### [INSTRUCTIONS FOR THE TASK]
Would you output the entries below only from the line containing "def Obligations.SchSpinHoldsUntilThreshold : Prop" through the line containing "(s.busy = true → s.cnt", exactly as they stand and with both ends included?
'''
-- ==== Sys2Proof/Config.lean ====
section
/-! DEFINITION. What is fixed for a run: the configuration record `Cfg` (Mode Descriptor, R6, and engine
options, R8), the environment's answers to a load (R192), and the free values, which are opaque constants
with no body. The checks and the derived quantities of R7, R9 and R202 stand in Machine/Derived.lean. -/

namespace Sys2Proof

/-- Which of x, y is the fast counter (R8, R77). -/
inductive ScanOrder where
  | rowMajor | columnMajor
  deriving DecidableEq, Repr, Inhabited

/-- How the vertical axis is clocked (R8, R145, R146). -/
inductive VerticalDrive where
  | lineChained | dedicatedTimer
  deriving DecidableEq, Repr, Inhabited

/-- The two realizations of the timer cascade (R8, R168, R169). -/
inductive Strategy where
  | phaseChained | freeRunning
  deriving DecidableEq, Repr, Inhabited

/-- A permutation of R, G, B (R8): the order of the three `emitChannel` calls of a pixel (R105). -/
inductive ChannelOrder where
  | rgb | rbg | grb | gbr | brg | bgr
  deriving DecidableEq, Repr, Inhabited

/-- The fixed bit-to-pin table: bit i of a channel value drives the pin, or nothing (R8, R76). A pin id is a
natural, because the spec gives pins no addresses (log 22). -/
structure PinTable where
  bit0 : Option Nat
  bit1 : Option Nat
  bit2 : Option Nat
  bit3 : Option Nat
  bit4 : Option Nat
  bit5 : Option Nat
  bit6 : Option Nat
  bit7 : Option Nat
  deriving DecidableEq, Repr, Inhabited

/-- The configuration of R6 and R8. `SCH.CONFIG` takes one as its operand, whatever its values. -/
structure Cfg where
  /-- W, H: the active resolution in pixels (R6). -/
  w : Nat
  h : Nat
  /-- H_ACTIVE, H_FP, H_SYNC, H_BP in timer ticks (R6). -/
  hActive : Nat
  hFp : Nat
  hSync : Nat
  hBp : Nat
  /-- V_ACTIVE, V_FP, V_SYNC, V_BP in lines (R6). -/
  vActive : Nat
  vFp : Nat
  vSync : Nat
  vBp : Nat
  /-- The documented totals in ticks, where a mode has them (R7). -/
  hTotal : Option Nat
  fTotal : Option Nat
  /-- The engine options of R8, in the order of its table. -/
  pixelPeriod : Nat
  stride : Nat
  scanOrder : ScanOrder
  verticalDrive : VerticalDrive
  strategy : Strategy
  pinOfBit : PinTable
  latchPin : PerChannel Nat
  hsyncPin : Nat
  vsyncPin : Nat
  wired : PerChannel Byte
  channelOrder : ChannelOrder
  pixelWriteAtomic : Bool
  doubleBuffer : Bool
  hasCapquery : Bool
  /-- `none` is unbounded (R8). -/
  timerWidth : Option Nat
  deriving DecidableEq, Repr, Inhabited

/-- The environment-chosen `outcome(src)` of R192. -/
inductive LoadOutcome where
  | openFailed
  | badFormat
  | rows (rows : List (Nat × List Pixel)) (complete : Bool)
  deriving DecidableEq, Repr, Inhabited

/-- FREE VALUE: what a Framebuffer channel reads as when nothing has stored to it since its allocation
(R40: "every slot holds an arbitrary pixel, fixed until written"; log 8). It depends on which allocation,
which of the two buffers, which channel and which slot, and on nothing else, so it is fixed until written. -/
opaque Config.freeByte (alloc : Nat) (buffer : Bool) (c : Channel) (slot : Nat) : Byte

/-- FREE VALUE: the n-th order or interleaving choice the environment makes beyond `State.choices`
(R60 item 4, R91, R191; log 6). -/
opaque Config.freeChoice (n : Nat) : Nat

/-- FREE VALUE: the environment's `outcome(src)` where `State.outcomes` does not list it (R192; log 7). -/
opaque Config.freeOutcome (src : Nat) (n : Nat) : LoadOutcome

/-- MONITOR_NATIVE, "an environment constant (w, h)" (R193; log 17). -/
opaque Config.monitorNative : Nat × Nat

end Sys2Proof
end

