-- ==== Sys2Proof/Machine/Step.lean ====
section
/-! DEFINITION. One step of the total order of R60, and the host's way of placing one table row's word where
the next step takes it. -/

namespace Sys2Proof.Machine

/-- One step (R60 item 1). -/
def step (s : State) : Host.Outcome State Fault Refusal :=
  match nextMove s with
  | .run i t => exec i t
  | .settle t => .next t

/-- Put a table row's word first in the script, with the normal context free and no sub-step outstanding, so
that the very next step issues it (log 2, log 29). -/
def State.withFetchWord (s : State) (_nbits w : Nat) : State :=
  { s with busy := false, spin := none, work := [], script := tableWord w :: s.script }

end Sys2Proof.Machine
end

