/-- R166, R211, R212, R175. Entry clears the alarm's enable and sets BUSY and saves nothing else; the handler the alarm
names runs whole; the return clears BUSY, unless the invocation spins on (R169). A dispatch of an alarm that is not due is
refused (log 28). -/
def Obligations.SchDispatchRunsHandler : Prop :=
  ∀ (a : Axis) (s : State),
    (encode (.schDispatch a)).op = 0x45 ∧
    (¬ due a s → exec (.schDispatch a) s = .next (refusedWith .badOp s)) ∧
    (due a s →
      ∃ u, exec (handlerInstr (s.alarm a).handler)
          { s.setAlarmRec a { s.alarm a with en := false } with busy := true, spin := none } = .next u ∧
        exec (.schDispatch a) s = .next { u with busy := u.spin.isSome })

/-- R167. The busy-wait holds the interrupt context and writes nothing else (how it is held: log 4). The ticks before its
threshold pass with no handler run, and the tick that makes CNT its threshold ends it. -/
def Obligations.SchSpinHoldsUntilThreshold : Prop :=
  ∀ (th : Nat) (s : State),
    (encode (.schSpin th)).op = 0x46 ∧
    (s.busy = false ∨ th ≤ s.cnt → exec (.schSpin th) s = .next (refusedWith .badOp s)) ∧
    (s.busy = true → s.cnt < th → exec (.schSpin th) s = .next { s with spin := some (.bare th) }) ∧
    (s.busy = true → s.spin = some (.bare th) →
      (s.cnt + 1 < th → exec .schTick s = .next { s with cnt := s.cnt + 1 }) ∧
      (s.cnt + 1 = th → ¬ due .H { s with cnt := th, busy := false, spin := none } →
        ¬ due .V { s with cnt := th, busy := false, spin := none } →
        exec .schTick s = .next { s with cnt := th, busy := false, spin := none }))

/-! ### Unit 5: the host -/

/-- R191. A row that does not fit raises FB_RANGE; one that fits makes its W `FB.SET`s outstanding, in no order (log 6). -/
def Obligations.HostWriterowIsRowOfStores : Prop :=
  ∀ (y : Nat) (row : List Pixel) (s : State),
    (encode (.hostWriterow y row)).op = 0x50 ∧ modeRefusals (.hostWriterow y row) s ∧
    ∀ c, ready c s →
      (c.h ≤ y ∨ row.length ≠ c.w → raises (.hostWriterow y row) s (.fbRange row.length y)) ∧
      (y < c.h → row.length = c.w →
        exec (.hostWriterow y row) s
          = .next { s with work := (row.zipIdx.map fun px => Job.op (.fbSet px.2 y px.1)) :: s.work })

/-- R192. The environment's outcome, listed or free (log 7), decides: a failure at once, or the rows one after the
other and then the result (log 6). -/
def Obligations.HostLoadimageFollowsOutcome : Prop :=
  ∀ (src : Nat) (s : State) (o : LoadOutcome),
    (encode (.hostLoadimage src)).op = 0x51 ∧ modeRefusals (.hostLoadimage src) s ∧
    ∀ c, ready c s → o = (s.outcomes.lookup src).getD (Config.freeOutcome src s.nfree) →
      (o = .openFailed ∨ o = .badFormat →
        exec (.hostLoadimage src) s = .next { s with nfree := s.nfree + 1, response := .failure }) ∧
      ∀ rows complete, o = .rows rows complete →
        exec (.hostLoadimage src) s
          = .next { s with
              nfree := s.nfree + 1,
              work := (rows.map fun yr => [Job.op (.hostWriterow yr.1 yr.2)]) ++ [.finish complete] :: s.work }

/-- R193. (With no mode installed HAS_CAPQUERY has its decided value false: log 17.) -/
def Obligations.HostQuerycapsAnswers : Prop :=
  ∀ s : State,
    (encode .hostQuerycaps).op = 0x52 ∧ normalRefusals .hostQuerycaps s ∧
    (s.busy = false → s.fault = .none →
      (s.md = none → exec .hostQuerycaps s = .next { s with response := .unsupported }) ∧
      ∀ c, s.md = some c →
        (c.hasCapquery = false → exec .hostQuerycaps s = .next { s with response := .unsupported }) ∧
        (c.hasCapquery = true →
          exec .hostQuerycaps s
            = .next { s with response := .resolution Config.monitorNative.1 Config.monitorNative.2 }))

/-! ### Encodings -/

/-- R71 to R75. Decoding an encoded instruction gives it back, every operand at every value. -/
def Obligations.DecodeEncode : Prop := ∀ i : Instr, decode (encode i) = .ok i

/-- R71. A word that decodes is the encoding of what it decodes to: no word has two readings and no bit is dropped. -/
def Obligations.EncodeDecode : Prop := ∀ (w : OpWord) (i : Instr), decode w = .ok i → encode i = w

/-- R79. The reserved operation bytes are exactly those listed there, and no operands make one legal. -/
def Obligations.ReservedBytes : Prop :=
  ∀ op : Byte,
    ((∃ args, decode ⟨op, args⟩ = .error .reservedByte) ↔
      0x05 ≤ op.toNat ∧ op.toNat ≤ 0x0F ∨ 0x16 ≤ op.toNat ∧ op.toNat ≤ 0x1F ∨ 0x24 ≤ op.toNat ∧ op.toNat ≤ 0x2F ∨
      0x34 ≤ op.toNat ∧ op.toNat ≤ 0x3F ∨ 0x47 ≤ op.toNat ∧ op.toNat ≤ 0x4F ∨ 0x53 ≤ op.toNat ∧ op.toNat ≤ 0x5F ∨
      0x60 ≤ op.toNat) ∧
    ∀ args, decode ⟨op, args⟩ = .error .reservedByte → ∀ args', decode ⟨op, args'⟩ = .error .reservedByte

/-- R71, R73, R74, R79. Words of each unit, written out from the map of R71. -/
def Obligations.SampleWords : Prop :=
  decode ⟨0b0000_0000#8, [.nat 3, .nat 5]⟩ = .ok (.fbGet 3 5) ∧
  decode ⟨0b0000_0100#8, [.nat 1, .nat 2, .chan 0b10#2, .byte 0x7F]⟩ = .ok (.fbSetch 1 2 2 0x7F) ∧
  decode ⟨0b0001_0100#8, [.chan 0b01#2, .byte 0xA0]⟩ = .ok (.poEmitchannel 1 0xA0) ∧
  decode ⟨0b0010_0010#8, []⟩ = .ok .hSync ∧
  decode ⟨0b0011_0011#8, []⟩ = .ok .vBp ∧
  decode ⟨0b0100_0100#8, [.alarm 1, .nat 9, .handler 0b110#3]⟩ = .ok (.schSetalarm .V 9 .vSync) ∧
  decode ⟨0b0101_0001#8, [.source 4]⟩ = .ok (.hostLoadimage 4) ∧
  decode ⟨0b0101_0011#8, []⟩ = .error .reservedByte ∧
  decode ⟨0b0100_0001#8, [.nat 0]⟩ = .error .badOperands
'''
### [TASK RESULT]
def Obligations.SchSpinHoldsUntilThreshold : Prop :=
  ∀ (th : Nat) (s : State),
    (encode (.schSpin th)).op = 0x46 ∧
    (s.busy = false ∨ th ≤ s.cnt → exec (.schSpin th) s = .next (refusedWith .badOp s)) ∧
    (s.busy = true → s.cnt < th → exec (.schSpin th) s = .next { s with spin := some (.bare th) }) ∧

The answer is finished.